Créditos tributários esquecidos: a janela que pode fechar no ano que vem
Na reta final do episódio, levantamos uma pergunta que mexe com o bolso de qualquer rotomoldador: até quando dá para recuperar créditos de ICMS e outros impostos pagos a mais? Mostramos o caso real de uma transportadora que reduziu em mais de quatrocentos mil reais o valor pago por trimestre depois de uma análise criteriosa, e reforçamos a urgência de agir agora, já que as regras podem mudar a partir do próximo ano, limitando os retroativos.
O erro que fazia pedidos sumirem: etiqueta, kanban e a resposta que não é software
A conversa parte de um problema clássico no chão de fábrica: o pedido some, ninguém sabe se foi produzido, se está no acabamento ou se já saiu, e a culpa cai na produção. A gente revela como a falta de comunicação e de um processo visual — não de software — causava perdas e retrabalho. A solução veio de algo simples e elegante: numerar e etiquetar cada peça, criando um kanban físico que dava visão total do status, e lembramos que, como engenheiros de software, sabemos que é o processo que resolve, não a ferramenta.

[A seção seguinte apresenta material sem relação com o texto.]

-- ==== Sys2Proof/Certificates/Slice0/Obligations.lean ====
section
/-! DEFINITION. Sys2Proof/Certificates/Slice0/Obligations.lean: the statements for the provers. Each says what a command of
the spec does: the next state it answers and what that state holds, over every state and every operand that meet the
hypotheses written out. -/
open Sys2Proof Sys2Proof.Machine Sys2Proof.Safety

/-! ### The queue and the time base (03_time_and_order.md) -/

/-- A step takes the command at the front of the queue and runs it on the state with the queue's rest; on an empty queue the
block idles (the model's choice, notes/assumptions/1.md). A command that is offered enters the queue in its place: behind the
commands that come no later than it in their tick, ahead of those that it goes before (notes/assumptions/3.md). -/
def Obligations.StepRunsTheFrontCommand : Prop :=
  (∀ (c : Instr) (rest : List Instr) (s : State), step { s with pending := c :: rest } = exec c { s with pending := rest }) ∧
  (∀ s : State, s.pending = [] → step s = .next s) ∧
  (∀ (s : State) (c : Instr), ∃ l r, s.pending = l ++ r ∧ s.offer c = { s with pending := l ++ c :: r } ∧
    (∀ x ∈ r, goesFirst c x = true) ∧ ∀ x ∈ l.getLast?, goesFirst c x = false)

/-- R93: while AON has its supply a tick counts the time base up by one, modulo 2^48; without it nothing happens. R95: in a
tick that begins no second the microseconds count reads k × 1,000,000 / N rounded down. A CORE that is off or in reset keeps
time as well. R96, R99: the internal second boundary, at a tick's own instant or as a command while it is due. Without a
pending TIME_APPLY the seconds count goes up by one modulo 2^32; with one, the seconds count takes TIME_SET_SEC, utc_valid
becomes 1 and TIME_APPLIED is raised. Both times the microseconds count returns to 0. A boundary that is not due changes
nothing. -/
def Obligations.TickAndSecondBoundary : Prop :=
  (∀ s : State, s.pwr.st = .down → exec .tick s = .next s) ∧
  (∀ s : State, s.pwr.st ≠ .down → ∃ t, exec .tick s = .next t ∧ t.tb = (s.tb + 1) % 2 ^ 48 ∧
    (usecAt (s.clk.k + 1) s.clk.n < 1000000 → t.clk.bndNow = false ∧ t.clk.k = s.clk.k + 1 ∧ t.clk.sec = s.clk.sec ∧
      t.clk.usec = usecAt (s.clk.k + 1) s.clk.n) ∧
    (1000000 ≤ usecAt (s.clk.k + 1) s.clk.n → t.clk.bndNow = true ∧ t.clk.k = 0 ∧ t.clk.usec = 0 ∧ t.clk.n = secLen s.ferr ∧
      (s.clk.applyPend = false → t.clk.sec = (s.clk.sec + 1) % 2 ^ 32) ∧
      (s.clk.applyPend = true → t.clk.sec = quant2 (s.rd (A.TIME_SET_SEC 0)) (s.rd (A.TIME_SET_SEC 1)) ∧
        t.clk.applyPend = false ∧ t.clk.utcValid = true ∧ eventBit t evTIME_APPLIED = true))) ∧
  (∀ s : State, s.boundaryDue = true → s.clk.bndNow = false → ∃ t, exec .internalSecondBoundary s = .next t ∧
    t.clk.usec = 0 ∧ t.clk.k = 0 ∧ t.clk.bndNow = true ∧ t.clk.n = secLen s.ferr ∧ t.clk.ticks = s.clk.ticks ∧
    (s.clk.applyPend = false → t.clk.sec = (s.clk.sec + 1) % 2 ^ 32) ∧
    (s.clk.applyPend = true → t.clk.sec = quant2 (s.rd (A.TIME_SET_SEC 0)) (s.rd (A.TIME_SET_SEC 1)) ∧
      t.clk.applyPend = false ∧ t.clk.utcValid = true ∧ eventBit t evTIME_APPLIED = true)) ∧
  (∀ s : State, s.boundaryDue = false ∨ s.clk.bndNow = true → exec .internalSecondBoundary s = .next s)

/-- R97, R98 (Table TIME-2): in LOCKED an edge of the image's polarity within the window is accepted: TIME_PPSERR takes its
phase error, TIME_FERR the update rule's value (with m free at a tie of the rounding, notes/assumptions/11.md), and the second
boundary is made; an edge outside the window changes no clock, counts in TIME_PPSREJ and raises PPS_REJECT. An edge of the
other polarity, or one without VIO, is not taken: only the level at the land changes. That each edge takes the land to its
other level is the model's reading (notes/assumptions/33.md). 1,500,000 ticks without an accepted edge take LOCKED to HOLDOVER
with PPS_LOST. R98 (Relock), R99, R100, R101, R112: the time commands of the host. TIME_APPLY waits for the next second boundary
and Relock starts acquiring anew, and neither changes anything else; TICK_RESTORE returns the tick to the reference once the
windows have passed for 1 ms, and has no effect before; the two reads latch the words that belong to one tick. -/
def Obligations.PpsAndTimeCommands : Prop :=
  ((∀ s : State, s.hears = true → s.lands.pps = s.ppsFalls → s.clk.pps = .locked → s.ppsEn = true → s.clk.lowdrive = false →
    (phaseErr s.clk.k s.clk.n).natAbs ≤ field (s.rd A.TIME_CTL) 7 0 → ∃ t, exec .ppsEdge s = .next t ∧
      t.rd A.TIME_PPSERR = wInt (clampI (-32767) 32767 (phaseErr s.clk.k s.clk.n)) ∧
      (∃ up, t.rd A.TIME_FERR = wInt (clampI (-4000) 4000 (ferrUpdate s.ferr (s.clk.ticks - s.clk.lastEdge) up))) ∧
      t.clk.pps = .locked ∧ t.clk.lastEdge = s.clk.ticks ∧ t.clk.usec = 0 ∧ t.clk.k = 0) ∧
  (∀ s : State, s.hears = true → s.lands.pps = s.ppsFalls → s.clk.pps = .locked → s.ppsEn = true → s.clk.lowdrive = false →
    field (s.rd A.TIME_CTL) 7 0 < (phaseErr s.clk.k s.clk.n).natAbs → ∃ t, exec .ppsEdge s = .next t ∧
      t.clk = s.clk ∧ t.rd A.TIME_PPSREJ = w16 (satU ((s.rd A.TIME_PPSREJ).toNat + 1)) ∧
      t.rd A.TIME_FERR = s.rd A.TIME_FERR ∧ eventBit t evPPS_REJECT = true) ∧
  (∀ s : State, s.lands.pps ≠ s.ppsFalls ∨ s.hears = false →
      exec .ppsEdge s = .next { s with lands := { s.lands with pps := !s.lands.pps } }) ∧
  (∀ s : State, s.clk.pps = .locked → 1500000 ≤ s.clk.ticks - s.clk.lastEdge → ∃ t, exec .ppsTimeout s = .next t ∧
      t.clk = { s.clk with pps := .holdover } ∧ eventBit t evPPS_LOST = true)) ∧
  (∀ s : State, s.up = true → s.hears = true →
    exec .timeApply s = .next { s with clk := { s.clk with applyPend := true } } ∧
    exec .relock s = .next { s with clk := { s.clk with pps := .acquire, ppsN := 0 } } ∧
    (s.clk.tickRc = true → s.clk.refOk = true → 1000 ≤ s.clk.ticks - s.clk.lastBad →
      exec .tickRestore s = .next { s with clk := { s.clk with tickRc := false } }) ∧
    (s.clk.refOk = false ∨ s.clk.ticks - s.clk.lastBad < 1000 → exec .tickRestore s = .next s) ∧
    (∃ t, exec .timeSnapshotRead s = .next t ∧
      (List.range 7).map (fun i => t.latched (A.TIME_SNAP i)) =
        [wordOf s.clk.usec 0, wordOf s.clk.usec 1, wordOf s.clk.sec 0, wordOf s.clk.sec 1, wordOf s.tb 0, wordOf s.tb 1,
          wordOf s.tb 2] ∧
      t.latched (A.TIME_TB 1) = s.latched (A.TIME_TB 1) ∧ t.latched (A.TIME_TB 2) = s.latched (A.TIME_TB 2)) ∧
    (∃ t, exec .timeTbRead s = .next t ∧ t.latched (A.TIME_TB 1) = wordOf s.tb 1 ∧ t.latched (A.TIME_TB 2) = wordOf s.tb 2 ∧
      ∀ i, i < 7 → t.latched (A.TIME_SNAP i) = s.latched (A.TIME_SNAP i)))

/-- R110 (Table TIME-6), R111, R446, R447: a monitor window writes both counts and shows whether each is in its range. A count
out of range sets its flag; a flag that goes from 0 to 1 is a clock failure: CLK_FAIL and SAFE_DEV are raised and the
device-wide reaction stands, with cause CLOCK where none stood before, and every bank is disarmed. A window with both counts
in range raises nothing and changes no flag. An unlocked PLL is a core clock failure; while its flag still stands it reacts no
second time. -/
def Obligations.ClockMonitor : Prop :=
  (∀ (s : State) (ref core : Word) (lost : Bool), s.up = true → ∃ t, exec (.monitorWindowEnd ref core lost) s = .next t ∧
    t.rd A.CLK_REFCNT = ref ∧ t.rd A.CLK_CORECNT = core ∧
    t.clk.refOk = decide (420 ≤ ref.toNat ∧ ref.toNat ≤ 540) ∧ t.clk.coreOk = decide (2100 ≤ core.toNat ∧ core.toNat ≤ 2700) ∧
    (ref.toNat < 420 ∨ 540 < ref.toNat → bit (t.rd A.CLK_FAULT) 0 = true) ∧
    (core.toNat < 2100 ∨ 2700 < core.toNat → bit (t.rd A.CLK_FAULT) 1 = true) ∧
    ((ref.toNat < 420 ∨ 540 < ref.toNat) ∧ bit (s.rd A.CLK_FAULT) 0 = false ∨
        (core.toNat < 2100 ∨ 2700 < core.toNat) ∧ bit (s.rd A.CLK_FAULT) 1 = false →
      eventBit t evCLK_FAIL = true ∧ eventBit t evSAFE_DEV = true ∧ t.safe.dev = true ∧
        (∀ b : Fin 8, t.bank[b].armed = false) ∧ (s.safe.dev = false → field (t.rd A.SAFE_CAUSE) 7 0 = causeCLOCK)) ∧
    (420 ≤ ref.toNat → ref.toNat ≤ 540 → 2100 ≤ core.toNat → core.toNat ≤ 2700 → t.rd A.CLK_FAULT = s.rd A.CLK_FAULT ∧
      t.rcd = s.rcd ∧ eventBit t evCLK_FAIL = eventBit s evCLK_FAIL ∧ t.safe = s.safe ∧ t.bank = s.bank)) ∧
  (∀ s : State, s.up = true → ∃ t, exec .pllUnlock s = .next t ∧ t.clk.pllLock = false ∧ bit (t.rd A.CLK_FAULT) 2 = true ∧
    (bit (s.rd A.CLK_FAULT) 2 = false → eventBit t evCLK_FAIL = true ∧ eventBit t evSAFE_DEV = true ∧ t.safe.dev = true ∧
      (∀ b : Fin 8, t.bank[b].armed = false) ∧ (s.safe.dev = false → field (t.rd A.SAFE_CAUSE) 7 0 = causeCLOCK)) ∧
    (bit (s.rd A.CLK_FAULT) 2 = true → t.regs = s.regs ∧ t.rcd = s.rcd ∧ t.safe = s.safe ∧ t.bank = s.bank))

/-! ### Gate drivers (06_gate_drivers.md) -/

/-- R183, R189, R214, R227: a turn-on that waits begins once the opposite gate is off, sensed low and its dead time has passed
since the turn-off; its detectors count from that instant, the bank's blanking window of PROT_BLANK opens at it, and the
opposite gate and every other half-bridge are left alone. Until then the turn-on is held. R183, R190, R191, R193: the turn-off
that waited for tGMIN of 20 ns begins when it expires and starts tHSTO, and not before; while the sense comparators run, a
gate that is sensed below VGS_OFF has completed its turn-off: tHSTO stops and, with the output stages enabled, the off clamp
engages. -/
def Obligations.GateHandshake : Prop :=
  (∀ (s : State) (at' : Fin 200) (h : Fin 72) (hi : Bool),
    (((s.hb[h]).gate (sideOf hi)).wait = true → ((s.hb[h]).gate (sideOf hi).other).on = false →
      ((s.hb[h]).gate (sideOf hi).other).sensed = false →
      ((s.hb[h]).gate (sideOf hi).other).offAt + field (s.hbReg A.GATE_DT h) 7 0 ≤ s.clkAt at' →
      ∃ t, exec (.turnOnStart at' h hi) s = .next t ∧
        ((t.hb[h]).gate (sideOf hi)).on = true ∧ ((t.hb[h]).gate (sideOf hi)).onAt = s.clkAt at' ∧
        ((t.hb[h]).gate (sideOf hi)).wait = false ∧ ((t.hb[h]).gate (sideOf hi)).sensed = true ∧
        ((t.hb[h]).gate (sideOf hi)).counts = false ∧ ((t.hb[h]).gate (sideOf hi)).armed = false ∧
        (s.clkAt at', s.clkAt at' + 2 * field (s.rd (A.PROT_BLANK (hbBank h).val)) 7 0) ∈ (t.bank[hbBank h]).blank ∧
        (t.hb[h]).gate (sideOf hi).other = (s.hb[h]).gate (sideOf hi).other ∧
        ∀ h' : Fin 72, h' ≠ h → t.hb[h'] = s.hb[h']) ∧
    ((((s.hb[h]).gate (sideOf hi).other).on = true ∨ ((s.hb[h]).gate (sideOf hi).other).sensed = true ∨
      s.clkAt at' < ((s.hb[h]).gate (sideOf hi).other).offAt + field (s.hbReg A.GATE_DT h) 7 0) →
      exec (.turnOnStart at' h hi) s = .next s)) ∧
  (∀ (s : State) (at' : Fin 200) (h : Fin 72) (hi : Bool),
    (((s.hb[h]).gate (sideOf hi)).on = true → ((s.hb[h]).gate (sideOf hi)).offPend = true →
      ((s.hb[h]).gate (sideOf hi)).onAt + 4 ≤ s.clkAt at' → ∃ t, exec (.tgminExpiry at' h hi) s = .next t ∧
        ((t.hb[h]).gate (sideOf hi)).on = false ∧ ((t.hb[h]).gate (sideOf hi)).offAt = s.clkAt at' ∧
        ((t.hb[h]).gate (sideOf hi)).hsto = true ∧ ((t.hb[h]).gate (sideOf hi)).offPend = false ∧
        (t.hb[h]).gate (sideOf hi).other = (s.hb[h]).gate (sideOf hi).other ∧
        ∀ h' : Fin 72, h' ≠ h → t.hb[h'] = s.hb[h']) ∧
    (s.clkAt at' < ((s.hb[h]).gate (sideOf hi)).onAt + 4 → exec (.tgminExpiry at' h hi) s = .next s) ∧
    (s.senseOn (hbBank h) = true → ∃ t, exec (.gateOffSensed at' h hi) s = .next t ∧
      ((t.hb[h]).gate (sideOf hi)).sensed = false ∧ ((t.hb[h]).gate (sideOf hi)).on = ((s.hb[h]).gate (sideOf hi)).on ∧
      (t.hb[h]).gate (sideOf hi).other = (s.hb[h]).gate (sideOf hi).other ∧
      (∀ h' : Fin 72, h' ≠ h → t.hb[h'] = s.hb[h']) ∧
      (((s.hb[h]).gate (sideOf hi)).on = false → ((t.hb[h]).gate (sideOf hi)).hsto = false ∧
        ((t.hb[h]).gate (sideOf hi)).fell = true ∧
        ((t.hb[h]).gate (sideOf hi)).clamp = decide ((s.bank[hbBank h]).flt ≠ .floating))) ∧
    (s.senseOn (hbBank h) = false → exec (.gateOffSensed at' h hi) s = .next s))

/-- R172, R182: when the command that Table PWM-4 selects changes, the driver of the half-bridge follows it; the other
half-bridges are left alone. A bank in pin float, or on its way in or out of it, follows no command of the other rows, and a
trip or a VDRV_b lock-out holds phase Hi-Z. R33, R204: an edge of a direct drive port input whose level lasts passes the
glitch filter and sets the level that the input commands with; a pulse shorter than 5 ns is removed. -/
def Obligations.DriverCommands : Prop :=
  (∀ (s : State) (at' : Fin 200) (h : Fin 72), ∃ t, exec (.commandChange at' h) s = .next t ∧
    (t.hb[h]).cmd = (s.select h).2 ∧ (∀ h' : Fin 72, h' ≠ h → t.hb[h'] = s.hb[h']) ∧
    ((s.bank[hbBank h]).flt = .floating → (t.hb[h]).cmd = .float) ∧
    ((s.bank[hbBank h]).flt = .entering ∨ (s.bank[hbBank h]).flt = .leaving → (t.hb[h]).cmd = .hiz) ∧
    ((s.bank[hbBank h]).flt = .driven → (s.bank[hbBank h]).trip = true ∨ (s.bank[hbBank h]).vdrvLock = true →
      (t.hb[h]).cmd = .hiz)) ∧
  (∀ (s : State) (at' : Fin 200) (i : Fin 9) (level : Bool) (width : Nat), s.hears = true →
    (10 < width → ∃ t, exec (.ddpInputEdge at' true i level width) s = .next t ∧ t.lands.ddpEn.getLsbD i.val = level ∧
      (∀ j : Fin 9, j ≠ i → t.lands.ddpEn.getLsbD j.val = s.lands.ddpEn.getLsbD j.val) ∧ t.lands.ddpPul = s.lands.ddpPul) ∧
    (10 < width → ∃ t, exec (.ddpInputEdge at' false i level width) s = .next t ∧ t.lands.ddpPul.getLsbD i.val = level ∧
      (∀ j : Fin 9, j ≠ i → t.lands.ddpPul.getLsbD j.val = s.lands.ddpPul.getLsbD j.val) ∧ t.lands.ddpEn = s.lands.ddpEn) ∧
    (width < 5 → ∀ en, exec (.ddpInputEdge at' en i level width) s = .next s))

Antes de comprar um software, descubra se o seu processo funciona no papel
Compramos sistemas esperando que eles organizem nossa produção, mas o caminho mais inteligente é o oposto: primeiro validamos o processo no chão de fábrica, como falamos ao comparar frameworks como Kanban e POP — e só depois procuramos a automação que atenda aquele fluxo, e não o contrário. Contamos o caso de uma equipe que travou ao tentar adotar o Scrum na teoria, até perceber que não existe regra perfeita e que a solução foi misturar rituais e criar um modelo próprio que funcionasse na prática — porque, como lembramos, nada supera um processo vencedor, mesmo que ele nasça de uma pizzaria onde se passava pedido para frente por pura organização. O insight revela
Resumo gerado com IA a partir do episódio; algumas informações podem não estar 100% precisas em relação ao conteúdo original.